5.6. Category F: External Intermittency: A Case of Extreme Fluctuating Non-Homogeneity and Non-Stationarity

The turbulent/non-turbulent (TNTI) interface is an extreme case of fluctuating non-homogeneity and non-stationarity. Ref. [64] reported non-equilibrium turbulence dissipation scalings at the vicinity of the TNTI. Refs. [65,66] developed tools to study scale-by-scale energy transfers at and near the TNTI. These three studies used DNS of boundary-free turbulent shear flows. A significant conclusion concerns interscale transfers at the TNTI. In the direction more or less aligned with the local normal to the TNTI, the interscale transfer is down-scale (from large to small scales) and dominated by compressive motions, whereas in the direction more or less aligned with the local tangent to the TNTI, the interscale transfer is up-scale (from small to large scales) and dominated by stretching motions. There is an in-between region in terms of orientations relative to the TNTI where stretching motions dominate on average, but the interscale transfer is nevertheless down-scale because of extreme fluctuating compression events, which can be significantly more likely than extreme fluctuating stretching events.

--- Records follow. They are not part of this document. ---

/-! ## CPYQ (R401) -/

/-- CPYQ (R401): the packet goes to the engine; its index is the interlocked result. -/
def execCpyq (h : Hdr) (o : YG) (s : State) : Host.Outcome State Fault Refusal :=
  ctlSyllable h
    (fun s b c =>
      let n := b.core
      let qw := c.s o.x.toNat
      let e := wfld qw 4 4
      let tag := (s.dev.core n).nextTag
      let r : CpyReq :=
        { ctx := (s.dev.ctxOfCore n).getD noContext, core := n, tag := tag, q := qw
          words := wordsOf 8 (toBytes 64 (c.v o.z.toNat).toNat), idx := none, susp := false }
      let d := s.dev.releaseFor n o.ord o.scp
      let d := sendLate d b (.s (physSV c.lp o.y.toNat) 0) false tag
      let d := d.updCore n fun c => { c with nextTag := tag + 1 }
      .ok { d with cpyReqs := tset d.cpyReqs e (tgetD d.cpyReqs e [] ++ [r]) })
    (fun b => b.ordered o.ord) s

/-- Answer a core's command under its tag. -/
def Dev.answerS (d : Dev) (n tag : Nat) (v : Word) : Dev := d.updCore n fun c => c.answerS tag v

/-- Is a request the one of a core under a result tag? -/
def CpyReq.isFrom (r : CpyReq) (core tag : Nat) : Bool := r.core = core && r.tag = tag

/-- Change the requests at an engine. -/
def Dev.updReqs (d : Dev) (e : Nat) (f : List CpyReq → List CpyReq) : Dev :=
  { d with cpyReqs := tset d.cpyReqs e (f (tgetD d.cpyReqs e [])) }

/-- A request leaves its engine with its answer (R401). -/
def Dev.answerReq (d : Dev) (e : Nat) (r : CpyReq) (v : Word) : Dev :=
  (d.updReqs e fun l => l.filter fun x => !x.isFrom r.core r.tag).answerS r.core r.tag v

/-- The slot write of an enqueue that has claimed index w, and its answer; a translation fault suspends it (R121). -/
def writeSlot (m : Memory) (d : Dev) (e : Nat) (r : CpyReq) (w time : Nat) : Dev :=
  let q := wfld r.q 0 8
  let x := d.cpyq q
  let src := copyEngine q
  let word0 := toW ((nth r.words 0 0).toNat % 2 ^ 48 + x.lap w * 2 ^ 48)
  let va := x.slotVa w
  match engineStore m d src x.ctx va (bytesOfWords (word0 :: r.words.drop 1)) none time with
  | .ok d => d.answerReq e r (toW w)
  | .error (.trans a acc f) =>
    let d := d.reportTrans src x.ctx va a acc f time
    if f.replayable then
      { d.updReqs e fun l => l.map fun x => (if x.isFrom r.core r.tag then { x with idx := some w, susp := true } else x)
        with susp := d.susp ++ [Cmd.enqueue e r.core r.tag] }
    else d.answerReq e r (toW w)
  | .error x => (d.copyRecord q r.ctx va w x time).answerReq e r (toW w)

/-- The request of an enqueue to a counter of another package, unless one is under way (R401). -/
def askEnqueue (d : Dev) (e : Nat) (r : CpyReq) (id : Word) (what : Nat) (v : Word) (time : Nat) : Option Dev :=
  let x := d.cpyq (wfld r.q 0 8)
  match resolveCounter d x.ctx id with
  | .ok (.remote pkg) =>
    if d.remote.any fun y => y.isAsk (320 + e) what r.core r.tag then none
    else some (d.send (cpyAsk (320 + e) x.ctx pkg id what r.core r.tag v time))
  | _ => none

/-- The index of an enqueue is claimed, or claimed at another package (R401).  An add that WI cannot take leaves it
unchanged and is reported, and the enqueue goes on with the value that WI holds (R262) (DESIGN CHOICE, log entry 114). -/
def claimIndex (m : Memory) (d : Dev) (e : Nat) (r : CpyReq) (wi : Nat) (time : Nat) : Option Dev :=
  let x := d.cpyq (wfld r.q 0 8)
  match resolveCounter d x.ctx x.wi with
  | .ok (.here k i) =>
    let (d, _, fine) := counterOp m (d.readCounter m x.ctx x.rd) x.ctx k i (.add 1)
    let d := if fine then d else d.engineReport (320 + e) x.ctx 0x40 .fault 0 x.wi 1 time
    some (writeSlot m d e r wi time)
  | _ => askEnqueue d e r x.wi 3 1 time

/-- CPYQ_ENQUEUE (R401): the engine deals with the oldest request that has arrived and is not suspended. -/
def execCpyqEnqueue (engine : Nat) (s : State) : Host.Outcome State Fault Refusal :=
  happening (fun s =>
    let m := s.mem
    let d := s.dev
    match (tgetD d.cpyReqs engine []).find? fun r => !r.susp with
    | none => none
    | some r =>
      let q := wfld r.q 0 8
      let x := d.cpyq q
      match r.idx with
      | some w => some (writeSlot m d engine r w s.time)
      | none =>
        if wfld r.q 8 56 ≠ 0 || !x.en || x.ctx ≠ r.ctx then
          some ((d.packetBad q r.ctx 0 0 5 s.time).answerReq engine r (BitVec.allOnes 64))
        else
          let known (id : Word) (far : Option Word) : Option Nat :=
            (localCounter m d x.ctx id).orElse fun _ => far.map (·.toNat)
          match known x.wi r.wi, known x.rd r.rd with
          | none, _ => askEnqueue d engine r x.wi 1 0 s.time
          | _, none => askEnqueue d engine r x.rd 2 0 s.time
          | some wi, some rd =>
            if wi < rd + x.nslot then claimIndex m d engine r wi s.time
            else if r.rd.isNone then none
            else some (d.updReqs engine fun l => l.map fun y => if y.isFrom r.core r.tag then { y with rd := none } else y)) s

/-- Another package answers what a copy engine asked of a counter (R396, R401, R468).  A refused enqueue is reported and
answered; with what word is not stated (DESIGN CHOICE, log entry 114: the free one). -/
def Dev.copyAnswer (d : Dev) (q : RemoteOut) (ok : Bool) (v free : Word) : Dev :=
  let e := q.src - 320
  let mine (r : CpyReq) : Bool := r.isFrom q.pa q.tag
  let set (f : CpyReq → CpyReq) : Dev := d.updReqs e fun l => l.map fun r => if mine r then f r else r
  match q.data.length, ok with
  | 0, true => d.setCpyq q.pa { d.cpyq q.pa with known := v.toNat }
  | 0, false => d
  | 1, true => set fun r => { r with wi := some v }
  | 2, true => set fun r => { r with rd := some v }
  | _, true => set fun r => { r with idx := some v.toNat }
  | _, false => match (tgetD d.cpyReqs e []).find? mine with
    | some r => d.answerReq e r free
    | none => d

/-! ## The holding buffer (R402-R406) -/

/-- The oldest park that waits for a slot. -/
def Cluster.nextPark (c : Cluster) (slot : Nat) : Option ParkReq := c.parks.find? (·.slot = slot)

/-- Cycles of moving a tile of len bytes through a holding slot. -/
def holdCycles (len : Nat) : Nat := 4 + (len + 255) / 256

/-- PARK_CLAIM (R402, R403): the oldest waiting park claims its free slot; a core that waits for it goes on after
the tile's cycles. -/
def execParkClaim (cluster slot : Nat) (s : State) : Host.Outcome State Fault Refusal :=
  happening (fun s =>
    let x := s.dev.cluster cluster
    match x.nextPark slot, tget x.slots slot with
    | some r, none =>
      let d := s.dev.setCluster cluster { x with slots := tset x.slots slot r.hold, parks := x.parks.erase r }
      some (if 256 ≤ r.src || !(d.core r.src).waits.contains (.room slot) then d
        else d.updCore r.src fun c => { c with
          waits := c.waits.erase (.room slot)
          busyUntil := c.ready + holdCycles r.hold.bytes.length })
    | _, _ => none) s

/-- PARK_COMPLETE (R402, R405): every byte is in the slot; it is parked and DONE is added. -/
def execParkComplete (cluster slot : Nat) (s : State) : Host.Outcome State Fault Refusal :=
  happening (fun s =>
    let x := s.dev.cluster cluster
    match tget x.slots slot with
    | none => none
    | some t =>
      if t.parked then none
      else
        let d := s.dev.setCluster cluster { x with slots := tset x.slots slot { t with parked := true } }
        match t.packet with
        | some (q, idx) =>
          ((d.cpyq q).packets.find? (·.idx = idx)).map fun p => endPacket s.mem d q p 1 s.time
        | none =>
          let src := 288 + cluster
          let d := if t.rel then d.release src t.rscp else d
          some (engineAdd s.mem d src t.ctx t.done 1 s.time)) s

/-- HOLDING_STATE (R408). -/
def holdingFault (w : Word) (slot cl reason : Nat) : Event := mkFault 0x91 w (toW (slot * 4096 + cl * 256 + reason))

/-- A CPYMC packet that is no park (R403): the ignored fields are cleared first. -/
def badPark (w : List Word) : Bool :=
  let w := ((nth w 0 0) &&& ~~~(0xFFFF000000080800 : Word)) :: w.drop 1
  pktOp w ≠ 2 || pktReserved w || pktLimits w

/-- CPYMC (R403, R406). -/
def execCpymc (h : Hdr) (o : YG) (s : State) : Host.Outcome State Fault Refusal :=
  let syl := sylWord (.cpymc h o)
  syllable h (fun s b c =>
    let n := b.core
    let a := c.s o.x.toNat
    let ctx := (s.dev.ctxOfCore n).getD noContext
    let g := clusterOf n
    if isGeneral n then .raise (holdingFault syl 0 0 6)
    else match firstOf [rangeFault s.dev n a 64 64 .read, rangeBad s.dev n a 64] with
      | some e => .raise e
      | none =>
        let w := spmWords s.mem s.dev n a
        let from' := nth w 1 0
        let len := pktLen w
        let slot := wfld (nth w 2 0) 0 4
        let range (id : Word) : Option Event :=
          match resolveCounter s.dev ctx id with
          | .error r => some (mkFault 0x42 id (toW r))
          | .ok _ => none
        match firstOf [rangeFault s.dev n from' len 64 .read, if len = 0 then none else rangeBad s.dev n from' len,
            range (nth w 6 0), range (nth w 7 0),
            if badPark w then some (holdingFault syl slot (g % 4) 4) else none] with
        | some e => .raise e
        | none =>
          let t := parkSlot w ctx (spmRead s.mem s.dev n from' len) none
          let x := s.dev.cluster g
          if c.rowBusyAt b.cycle (spmOf n from') len then .stall 9
          else if (tget x.slots slot).isNone && (x.nextPark slot).isNone then
            .ok ((s.dev.setCluster g { x with slots := tset x.slots slot t }).updCore n fun c =>
              { c with busyUntil := b.cycle + holdCycles len })
          else
            .ok ((s.dev.setCluster g { x with parks := x.parks ++ [{ slot := slot, src := n, hold := t }] }).updCore n
              fun c => { c with waits := c.waits ++ [Wait.room slot] })) s

/-- Does a core's drain that ends at a cycle of that core still go on (R404)?  The core issues its next bundle at that
cycle. -/
def Dev.drains (d : Dev) (n cycle : Nat) : Bool :=
  let c := d.core n
  c.run = .running && c.ready < cycle && c.busyUntil = cycle

/-- HBDRAIN (R404, R406) (DEDUCED, log entry 56). -/
def execHbdrain (h : Hdr) (o : YG) (s : State) : Host.Outcome State Fault Refusal :=
  let syl := sylWord (.hbdrain h o)
  syllable h (fun s b c =>
    let n := b.core
    let a := c.s o.x.toNat
    let y := c.s o.y.toNat
    let slot := wfld y 0 4
    let cl := wfld y 8 2
    let g := 4 * dieOf n + cl
    let ctx := (s.dev.ctxOfCore n).getD noContext
    if isGeneral n then .raise (holdingFault syl slot cl 6)
    else
      let t := tget (s.dev.cluster g).slots slot
      let mine := match t with | some t => t.ctx = ctx | none => false
      let len := if mine then (t.map (·.bytes.length)).getD 0 else 0
      match rangeFault s.dev n a len 64 .write with
      | some e => .raise e
      | none =>
        if wfld y 4 4 ≠ 0 || wfld y 10 54 ≠ 0 then .raise (holdingFault syl slot cl 1)
        else match t with
          | none => .raise (holdingFault syl slot cl 2)
          | some t =>
            if !t.parked then .stall 11
            else if !mine then .raise (holdingFault syl slot cl 3)
            else if (match t.busy with | some (k, x) => k ≠ n && s.dev.drains k x | none => false) then .stall 11
            else
              let until' := b.cycle + holdCycles len
              let d := (spmWrite s.dev n a t.bytes).updCore n fun c => { c with busyUntil := until' }
              if 1 < t.rem then
                .ok (d.updCluster g fun x =>
                  { x with slots := tset x.slots slot { t with rem := t.rem - 1, busy := some (n, until') } })
              else
                let src := 288 + g
                let d := (d.updCluster g fun x => { x with slots := tdel x.slots slot }).release src t.rscp
                .ok (engineAdd s.mem d src t.ctx t.free 1 s.time)) s

end Sys2Proof.Machine
end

Furthermore, interscale energy transfer rates are typically half the magnitude of two-point interspace energy transport rates, and the two types of transfer/transport are anti-correlated. This anti-correlation is reminiscent of an anti-correlation in the fluctuations of interscale and two-point interspace turbulent energy transfer/transport in statistically stationary and homogeneous turbulence (category A). It must, of course, be noted that the interscale and interspace transfer/transport mechanisms are related by the obvious fact that they are both direct consequences of the turbulence nonlinearity.

6. Conclusions

Jack Herring was a leading contributor to the post-war era of turbulence research, where homogeneity and scale-by-scale equilibrium were central reference concepts. The Taylor–Kolmogorov turbulence dissipation scaling, which results from considerations of scale-by-scale equilibrium, was used in those years to obtain theoretical predictions even for non-homogeneous turbulent flows, for example, mean flow properties of boundary-free turbulent shear flows [45,46].

Following this era, turbulence research over the past ten to fifteen years includes a strand concerned with scale-by-scale non-equilibrium and the different ways that such non-equilibrium may result from different types of non-stationarity and non-homogeneity. A starting attempt at a classification of different non-equilibrium categories is summarized in the previous section. For example, the non-homogeneity of the producing but non-transporting type, as in the intermediate layer of FD TCF, leads to asymptotic scale-by-scale equilibrium only around the Taylor length with increasing deviations caused by two-point turbulence production in the inertial range. This is similar to decaying homogeneous turbulence, where the increasing deviations in the inertial range are caused by non-stationarity.

On the other hand, the non-homogeneity of the transporting but non-producing type, as in a baffled mixer under the rotating blades, leads to inertial range scale-independent interscale transfer rate, two-point interspace transport rate and two-point pressure gradient velocity correlation term, all of which scale with turbulence dissipation.